The constructor parameters of the first canister can contain the principal of the second canister, so each canister in the array knows about the other canisters when installed, and then you can raise an error in the function if the caller is not that principal.
I am currently facing a challenge in invoking a method of one canister from another canister in a way that allows the initiating canister to perform the initialization. The issue I’m encountering is that the caller responsible for the initialization is the external entity who initialized the canister, rather than the canister itself.

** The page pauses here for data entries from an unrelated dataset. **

/-- R95: SER's turn frees the serializer. -/
theorem sideTurns_ser (s : State) (agents : List Agent) :
    SideTurns [.ser] s (if s.serBusy then { s with sched := agents, serBusy := false, serLive := false }
      else { s with sched := agents }) := by
  split_ifs with hb
  · exact ⟨rfl, rfl, rfl, rfl, ⟨rfl, rfl, rfl⟩, List.Subset.refl _, fun _ => rfl, fun _ => rfl,
      fun _ h => by simpa using h, fun _ => rfl⟩
  · exact ⟨rfl, rfl, rfl, rfl, ⟨rfl, rfl, rfl⟩, List.Subset.refl _, fun _ => rfl, id,
      fun _ h => by simpa using h, fun _ => by simpa using hb⟩

/-- Each of the three agents' turns answers. -/
theorem exists_sideTurn {a : Agent} (ha : sideAgent a) (hsched : s.sched = a :: agents) (hs : noStartStop s) :
    ∃ t, step s = .next t ∧ t.sched = agents ∧ SideTurns [a] s t := by
  rcases ha with rfl | rfl | rfl
  · exact exists_sideTurn_of_host hsched hs
  · exact ⟨_, timerRequestsOneTick s agents hsched, rfl, sideTurns_tmr s agents⟩
  · exact ⟨_, serializerCompletionDropsBusy s agents hsched, by split_ifs <;> rfl, sideTurns_ser s agents⟩

/-- Any number of them in a run. -/
theorem exists_sideTurns {rest : List Agent} (ha : ∀ a ∈ agents, sideAgent a) (hsched : s.sched = agents ++ rest)
    (hs : noStartStop s) : ∃ t, Host.Core.run Sys2Proof.core agents.length s = .next t ∧ t.sched = rest ∧
      SideTurns agents s t := by
  induction agents generalizing s with
  | nil => exact ⟨s, rfl, hsched, .refl s⟩
  | cons a agents ih =>
    obtain ⟨t, hstep, htsched, hfirst⟩ := exists_sideTurn (ha a List.mem_cons_self) hsched hs
    obtain ⟨u, hrun, husched, hrest⟩ :=
      ih (fun b hb => ha b (List.mem_cons_of_mem a hb)) htsched (hfirst.noStartStop hs)
    exact ⟨u, (run_of_step _ hstep).trans hrun, husched, hfirst.trans hrest⟩

end

/-! ## Complete ticks -/

/-- R83, R86, R91: a tick with turns of HOST, TMR and SER between its phases: phase 1, those turns, phase 2. -/
theorem run_tick {s : State} {between rest : List Agent} (hsched : s.sched = .seq :: (between ++ .seq :: rest))
    (ha : ∀ a ∈ between, sideAgent a) (hphase : s.phase = .idle) (henabled : s.enabled = true)
    (hpending : s.tickPending = true) (hser : serHandshake s)
    (hfree : s.running = true → s.serBusy = true → .ser ∈ between) :
    ∃ u, SideTurns between (phase1 { s with sched := between ++ .seq :: rest }) u ∧
      Host.Core.run Sys2Proof.core (between.length + 2) s = .next (phase2 { u with sched := rest }) := by
  have hphase1 := step_seq_phase1 hsched hphase henabled hpending
  obtain ⟨u, hrun, husched, hu⟩ := exists_sideTurns (s := phase1 { s with sched := between ++ .seq :: rest }) ha
    (by rw [phase1_eq]) (.inl (by rw [phase1_eq]))
  refine ⟨u, hu, ?_⟩
  rw [phase1_eq] at hu
  have hready : ¬(u.running = true ∧ u.serBusy = true) := by
    rintro ⟨hr, hb⟩
    have hrunning : s.running = true := (hu.running rfl).symm.trans hr
    have hdone : s.serBusy = false ∨ .ser ∈ between := by
      cases hbusy : s.serBusy with
      | false => exact .inl rfl
      | true => exact .inr (hfree hrunning hbusy)
    exact Bool.false_ne_true ((hu.free hdone).symm.trans hb)
  have hphase2 := step_seq_phase2 husched hu.phase (hu.handshake hser) hready
  exact (run_of_step (between.length + 1) hphase1).trans ((run_add Sys2Proof.core 1 hrun).trans (run_of_step 0 hphase2))

/-- Settles O39: the events of phase 1, none of the turns between, the events of phase 2. -/
theorem completeTickEmitsItsTrace : Obligations.CompleteTickEmitsItsTrace := by
  refine ⟨?_, fun s t => trace_eq_of_step⟩
  intro s between rest hsched ha hphase henabled hpending hser hfree
  obtain ⟨u, hu, hrun⟩ := run_tick hsched ha hphase henabled hpending hser hfree
  refine ⟨_, tickColor s, s.vtarget.level, rowBytes u, hrun, by rw [phase2_eq], ?_⟩
  rw [phase1_eq] at hu
  have htrace : u.trace = s.trace ++ phase1Events s := hu.trace
  have hrunning : u.running = s.running := hu.running rfl
  have hline : u.line = s.line := hu.cursor.line
  rw [phase2_eq]
  show u.trace ++ ((if u.running then [.prep u.line (rowBytes u), .xmit] else []) ++ [.ka]) = _
  rw [htrace, hrunning, hline, phase1Events]
  simp only [List.append_assoc]

/-- The engine is ready for a tick of line LINE: it runs, no tick is in progress, and HOST does not start or stop it. -/
structure Ready (s : State) : Prop where
  cursor : cursorOk s
  handshake : serHandshake s
  phase : s.phase = .idle
  enabled : s.enabled = true
  bus : ∀ b ∈ s.bus, commandOf (decodeBus b) ≠ .start ∧ commandOf (decodeBus b) ≠ .stop

/-- R82, R91, R95: a tick with its request before it and a completion of the serializer somewhere before its phase 2. -/
theorem exists_run_tickTurns {s : State} {p : List Agent × List Agent} {rest : List Agent} (hs : Ready s)
    (ha : ∀ a ∈ p.1 ++ p.2, sideAgent a) (htmr : .tmr ∈ p.1) (hser : .ser ∈ p.1 ++ p.2)
    (hsched : s.sched = tickTurns p ++ rest) :
    ∃ t, Host.Core.run Sys2Proof.core (tickTurns p).length s = .next t ∧ t.sched = rest ∧ Ready t ∧ Advanced 1 s t := by
  obtain ⟨before, between⟩ := p
  rw [List.forall_mem_append] at ha
  have hsched' : s.sched = before ++ .seq :: (between ++ .seq :: rest) := by simpa [tickTurns] using hsched
  obtain ⟨t, hrun, htsched, ht⟩ := exists_sideTurns ha.1 hsched' (.inr hs.bus)
  have henabled : t.enabled = true := ht.enabled.trans hs.enabled
  have hfree : t.running = true → t.serBusy = true → .ser ∈ between := fun _ hbusy =>
    (List.mem_append.1 hser).resolve_left fun hbefore =>
      Bool.false_ne_true ((ht.free (.inr hbefore)).symm.trans hbusy)
  obtain ⟨u, hu, htick⟩ := run_tick htsched ha.2 (ht.phase.trans hs.phase) henabled
    (ht.pending hs.enabled (.inr htmr)) (ht.handshake hs.handshake) hfree
  have hadv : Advanced 1 s (phase2 { u with sched := rest }) :=
    (ht.advanced hs.cursor).next (advanced_turn · _ t.turn) |>.next advanced_phase1 |>.next hu.advanced
      |>.next (advanced_turn · rest u.turn) |>.next advanced_phase2
  refine ⟨phase2 { u with sched := rest }, ?_, by rw [phase2_eq], ?_, hadv⟩
  · have hlength : (tickTurns (before, between)).length = before.length + (between.length + 2) := by
      simp [tickTurns]
    rw [hlength]
    exact (run_add Sys2Proof.core _ hrun).trans htick
  · have hcursor := hadv.cursorOk
    rw [phase1_eq] at hu
    have hlive : u.serLive = u.serBusy := hu.handshake (ht.handshake hs.handshake)
    rw [phase2_eq] at hcursor ⊢
    exact ⟨hcursor, congrArg (u.running || ·) hlive, rfl, hu.enabled.trans henabled,
      fun b hb => hs.bus b (ht.bus (hu.bus hb))⟩

/-- R92: any number of such ticks. -/
theorem exists_run_ticks {s : State} {ticks : List (List Agent × List Agent)} {rest : List Agent} (hs : Ready s)
    (hticks : ∀ p ∈ ticks, (∀ a ∈ p.1 ++ p.2, sideAgent a) ∧ .tmr ∈ p.1 ∧ .ser ∈ p.1 ++ p.2)
    (hsched : s.sched = (ticks.map tickTurns).flatten ++ rest) :
    ∃ t, Host.Core.run Sys2Proof.core (ticks.map tickTurns).flatten.length s = .next t ∧ t.sched = rest ∧ Ready t ∧
      Advanced ticks.length s t := by
  induction ticks generalizing s with
  | nil => exact ⟨s, rfl, hsched, hs, .refl hs.cursor⟩
  | cons p ticks ih =>
    obtain ⟨ha, htmr, hser⟩ := hticks p List.mem_cons_self
    rw [List.map_cons, List.flatten_cons, List.append_assoc] at hsched
    obtain ⟨t, hrun, htsched, ht, hfirst⟩ := exists_run_tickTurns hs ha htmr hser hsched
    obtain ⟨u, hrun', husched, hu, hrest⟩ := ih ht (fun q hq => hticks q (List.mem_cons_of_mem p hq)) htsched
    refine ⟨u, ?_, husched, hu, ?_⟩
    · rw [List.map_cons, List.flatten_cons, List.length_append]
      exact (run_add Sys2Proof.core _ hrun).trans hrun'
    · rw [List.length_cons, Nat.add_comm]
      exact hfirst.trans hrest

/-- Settles O41: every step moves the cursor as far as it completes ticks, and the ticks of the schedule complete. -/
theorem cursorIsPeriodicInTheTickCount : Obligations.CursorIsPeriodicInTheTickCount := by
  constructor
  · intro turns k s t hs hrun hquiet hk
    obtain ⟨n, hadv⟩ := exists_advanced_of_run hs hrun hquiet
    obtain rfl : n = k := Nat.add_left_cancel (hadv.done.symm.trans hk)
    exact hadv.cursorAfter hs
  · intro ticks rest s hs hser hphase henabled hbus hticks hsched
    obtain ⟨t, hrun, htsched, ht, hadv⟩ := exists_run_ticks ⟨hs, hser, hphase, henabled, hbus⟩ hticks hsched
    exact ⟨t, hrun, ht.phase, htsched, hadv.done, hadv.cursorAfter hs⟩

/-! ## What a tick puts out -/

/-- R28, R87: the bytes of the cursor's line. -/
theorem rowBytes_of_cursorOk {s : State} (hs : cursorOk s) : rowBytes s =
    if s.line.toNat ≤ 479 then (List.range 64).map (fun k => fbRead s (64 * s.line.toNat + k))
    else List.replicate 64 0x00#8 := by
  obtain ⟨-, hbuf, -⟩ := hs
  by_cases hvisible : s.line.toNat < 480
  · rw [bufselOf, dif_pos hvisible] at hbuf
    rw [if_pos (by omega), rowBytes_of_row hbuf]
  · rw [bufselOf, dif_neg hvisible] at hbuf
    rw [if_neg (by omega), rowBytes_of_blank hbuf]

/-- R110: the table reads 0x00 past the visible lines. -/
theorem lptRead_of_le {s : State} {l : Nat} (hs : Memory.lptWf s.lpt) (hl : 480 ≤ l) : lptRead s l = 0x00#8 := by
  rw [lptRead, Memory.lookup_of_le hs.1 hl, Option.getD_none]

/-- R84, R93: the colour of the cursor's line. -/
theorem tickColor_of_cursorOk {s : State} (hs : cursorOk s) (hlpt : Memory.lptWf s.lpt) : tickColor s =
    if s.lpe then (if s.line.toNat ≤ 479 then (lptRead s s.line.toNat).extractLsb' 0 2 else 0b00#2) else s.color := by
  rw [tickColor_eq, if_pos hs.1]
  by_cases hvisible : s.line.toNat ≤ 479
  · rw [if_pos hvisible]
  · rw [if_neg hvisible, lptRead_of_le hlpt (by omega)]
    rfl

/-- R85, R93: VSYNC_N is 0 on the lines 490 and 491. -/
theorem level_of_cursorOk {s : State} (hs : cursorOk s) :
    s.vtarget.level = decide (¬(490 ≤ s.line.toNat ∧ s.line.toNat ≤ 491)) := by
  obtain ⟨-, -, hv⟩ := hs
  have hlines : s.vtarget = .vbegin ↔ 490 ≤ s.line.toNat ∧ s.line.toNat ≤ 491 :=
    hv.trans (by simp only [Config.vsyncBeginLine, Config.vsyncEndLine]; omega)
  rw [VTarget.level_eq, decide_eq_decide, ← hlines]
  cases s.vtarget <;> simp

/-- Settles O42: the tick is phase 1 and phase 2, and each of its outputs is a function of the cursor's line. -/
theorem tickOutputIsAFunctionOfItsLine : Obligations.TickOutputIsAFunctionOfItsLine := by
  rintro s rest n ⟨-, hlpt, hcursor, -, -, -, hser, -⟩ rfl hsched hphase henabled hpending hfree
  have hready : ¬(s.running = true ∧ s.serBusy = true) := fun ⟨hrun, hbusy⟩ =>
    Bool.false_ne_true ((hfree hrun).symm.trans hbusy)
  have hphase2 : step (phase1 { s with sched := .seq :: rest }) =
      .next (phase2 { phase1 { s with sched := .seq :: rest } with sched := rest }) := by
    rw [phase1_eq]
    exact step_seq_phase2 rfl rfl hser hready
  refine ⟨_, (run_of_step 1 (step_seq_phase1 hsched hphase henabled hpending)).trans (run_of_step 0 hphase2), ?_⟩
  rw [phase2_eq, phase1_eq]
  refine ⟨tickColor_of_cursorOk hcursor hlpt, level_of_cursorOk hcursor, rfl, fun hrun => ?_, rfl, rfl, rfl, rfl, rfl,
    rfl, rfl, rfl, rfl, rfl⟩
  exact (if_pos hrun).trans (rowBytes_of_cursorOk hcursor)

end Sys2Proof.Machine

/-! PROOFS. The statements of 41_control.md: the control commands alone and in a WR_CMD, and the stopped engine. -/

namespace Sys2Proof.Machine

open Sys2Proof.Safety

/-! ## Command words -/

/-- Settles O9: WR_CMD is the command it carries, and every instruction answers. -/
theorem writeCommandExecutesItsWord : Obligations.WriteCommandExecutesItsWord := by
  intro w s
  obtain ⟨t, ht, -⟩ := exec_effect (.wrCmd w) s
  exact ⟨exec_wrCmd w s, t, ht⟩

/-- R67, R128: WR_CMD of a word of an opcode, whatever CMD[23:0] holds. -/
theorem exec_wrCmd_append (o : Opcode) (c : BitVec 24) (s : State) :
    exec (.wrCmd (o.code ++ c)) s = exec (o.instr (o.code ++ c)) s := by
  rw [exec_wrCmd, decodeCommand_append]

/-- Settles O13: each command is its own assignment, and no bit of CMD[23:0] reaches it through WR_CMD. -/
theorem controlCommandsWriteTheirBits : Obligations.ControlCommandsWriteTheirBits := by
  intro s c
  exact ⟨rfl, exec_wrCmd_append .nop c s, rfl, exec_wrCmd_append .start c s, rfl, exec_wrCmd_append .stop c s,
    rfl, exec_wrCmd_append .pause c s, rfl, exec_wrCmd_append .resume c s⟩

/-! ## The stopped engine -/

/-- R102, R103: only START starts a stopped engine. -/
theorem EffectOf.enabled_eq_false {s t : State} {i : Instr} (h : EffectOf s i t) (hi : i ≠ .start)
    (he : s.enabled = false) : t.enabled = false := by
  cases h with
  | start => exact absurd rfl hi
  | stop => rfl
  | putpix32 | fbWr32 | fill | setprops => exact (beginHop_control _ s).enabled.trans he
  | _ => exact he
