-- ==== Sys2Proof/WellFormed.lean ====
section
/-! DEFINITION. Which terms of `Instr` are requests of the function-code map: the operand of `UNK` is a code the map does
not name (R101, R208). Every other operand is of its field's width by its type. -/

namespace Sys2Proof

/-- The 18 function codes R101 names, the recognised 0x03 among them. -/
def namedCodes : List Byte :=
  [0x01, 0x02, 0x03, 0x04, 0x05, 0x06, 0x07, 0x08, 0x0B, 0x0C, 0x0F, 0x10, 0x11, 0x14, 0x15, 0x16, 0x17, 0x18]

/-- An `UNK` request carries none of the named codes (R208); the other forms have no condition. -/
abbrev Instr.WellFormed (i : Instr) : Prop :=
  match i with
  | .rc _ | .rdi _ | .rhr _ | .rir _ | .wsc _ | .wsr _ | .res _ | .diag _ | .gcec _ | .gcel _ | .wmc _ | .wmr _
  | .rsid _ | .rfr _ | .wfr _ | .mwr _ | .rwmr _ | .rfq _ => True
  | .unk fc _ => fc ∉ namedCodes

end Sys2Proof
end

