-- ==== Sys2Proof/Machine/Step.lean ====
section
/-! DEFINITION. One step of the machine. -/

namespace Sys2Proof.Machine

/-- One step: `connectionStep` (R241). -/
def step (s : State) : Host.Outcome State Fault Refusal := connectionStep s

/-- The state whose next step runs the request with the bits `w` of a row of spec/opcode_table.json. -/
def State.withFetchWord (s : State) (nbits w : Nat) : State := s.placeTableWord nbits w

end Sys2Proof.Machine
end

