theorem step_reading (ws : List Word) :
    step (s.reading f ws) = storeReadStep f.addr f.qty (s.sample.reading f ws) := by
  have hn' : (s.reading f ws).NoReset := hn
  rw [hn'.step hc, State.sample_reading, transition_exec (f := f) rfl rfl rfl]
  exact exec_of_readsStore (by simpa [State.reading] using hreads)

/-- The first step in `EXEC` issues the read, and is otherwise like the steps that find it issued (log entry 5). -/
theorem step_withRequest_eq_step_reading (hsr : s.NoStoreRead) : step (s.withRequest f) = step (s.reading f []) := by
  obtain ⟨hbusy, hwords⟩ := hsr
  have hissue : s.sample.reading f [] = (s.sample.withRequest f).requestStore f.addr f.qty := by
    rw [State.requestStore_eq]
    simp [State.reading, State.issueStoreRead, State.withRequest, State.unpackAndLog, State.latchFields, State.emit,
      State.goto, hbusy, hwords]
  rw [step_withRequest f hn hc, exec_of_readsStore (by simpa using hreads), step_reading hn hc hreads, hissue,
    storeReadStep_requestStore]

end
/-- A step that waits adds the word at the port, if there is one, to those delivered (R243, R294). -/
theorem step_reading_wait {s : State} {f : Fields} {x : Stim} {xs : List Stim} (hn : s.NoReset)
    (hc : cfgLegal s.cfg = true) (hreads : ReadsStore s.cfg f) (ws : List Word) (hi : s.inputs = x :: xs)
    (hd : x.pins.srDone = false) :
    step (s.reading f ws) = .next (s.sample.reading f (ws ++ portWords [x])) := by
  have hd' : (s.sample.reading f ws).pins.srDone = false := (congrArg Pins.srDone (State.sample_pins hi)).trans hd
  rw [step_reading hn hc hreads, storeReadStep_of_wait hd', State.sample_reading_collectedWords f ws hi,
    State.requestStore_eq]
  rfl

/-- Any number of waiting steps: all that changes is the schedule, which they use up, and the words delivered. -/
theorem runSteps_waits {waits xs : List Stim} {s : State} {f : Fields} (hn : s.NoReset) (hc : cfgLegal s.cfg = true)
    (hreads : ReadsStore s.cfg f) (ws : List Word) (hi : s.inputs = waits ++ xs)
    (hwaits : ∀ w ∈ waits, w.pins.srDone = false) :
    ∃ u : State, u.NoReset ∧ u.inputs = xs ∧ u.cfg = s.cfg ∧ u.err = s.err ∧ u.trace = s.trace ∧
      ∀ k, runSteps (waits.length + k) (s.reading f ws) = runSteps k (u.reading f (ws ++ portWords waits)) := by
  induction waits generalizing s ws with
  | nil => exact ⟨s, hn, hi, rfl, rfl, rfl, fun k => by simp⟩
  | cons w waits ih =>
    obtain ⟨hw, hrest⟩ := List.forall_mem_cons.1 hwaits
    have hstep := step_reading_wait hn hc hreads ws hi hw
    obtain ⟨u, hun, hui, hucfg, huerr, hutr, hrun⟩ := ih (s := s.sample) hn.sample (by simpa using hc)
      (by simpa using hreads) (ws ++ portWords [w]) (State.sample_inputs hi) hrest
    refine ⟨u, hun, hui, by simpa using hucfg, by simpa using huerr, by simpa using hutr, fun k => ?_⟩
    rw [List.length_cons, Nat.add_right_comm, runSteps_succ _ hstep, hrun, List.append_assoc, ← portWords_append,
      List.singleton_append]
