-- ==== Sys2Proof/Machine/Core.lean ====
section
/-! DEFINITION. The machine as the host reads it. -/

def Sys2Proof.core : Host.Core := {
  State := Sys2Proof.Machine.State, Fault := Sys2Proof.Machine.Fault,
  Refusal := Sys2Proof.Machine.Refusal, step := Sys2Proof.Machine.step, reset := Sys2Proof.Machine.State.reset }
end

How can I structure my code to enable a canister to autonomously initialize another canister and call its methods, rather than relying on external initialization
I’m not sure I’ve captured what you want, but perhaps this works for you:
actor class C(delegate : Principal) {
public shared ctxt func init() : async () {
assert(ctxt.caller == delegate);
//...
}
}
Main.mo
import Class "Class";
import Principal "mo:base/Principal";
actor Main {
public shared ctxt func new() : async Class.C {
await Class.C(ctxt.caller);
};
public shared func test() : async Text {
let c1 = await new();
await c1.init(); // should succceed, caller is Main
let c2 = await Class.C(Principal.fromActor(c1));
try {
await(c2.init()); // should fail, caller is Main, not c1;
return "fail"
}
catch e {
};
return "ok";
}
}
(beware, the playgound only lets you spawn 5 canister per session, so you may have to reload the example if you call test more than once).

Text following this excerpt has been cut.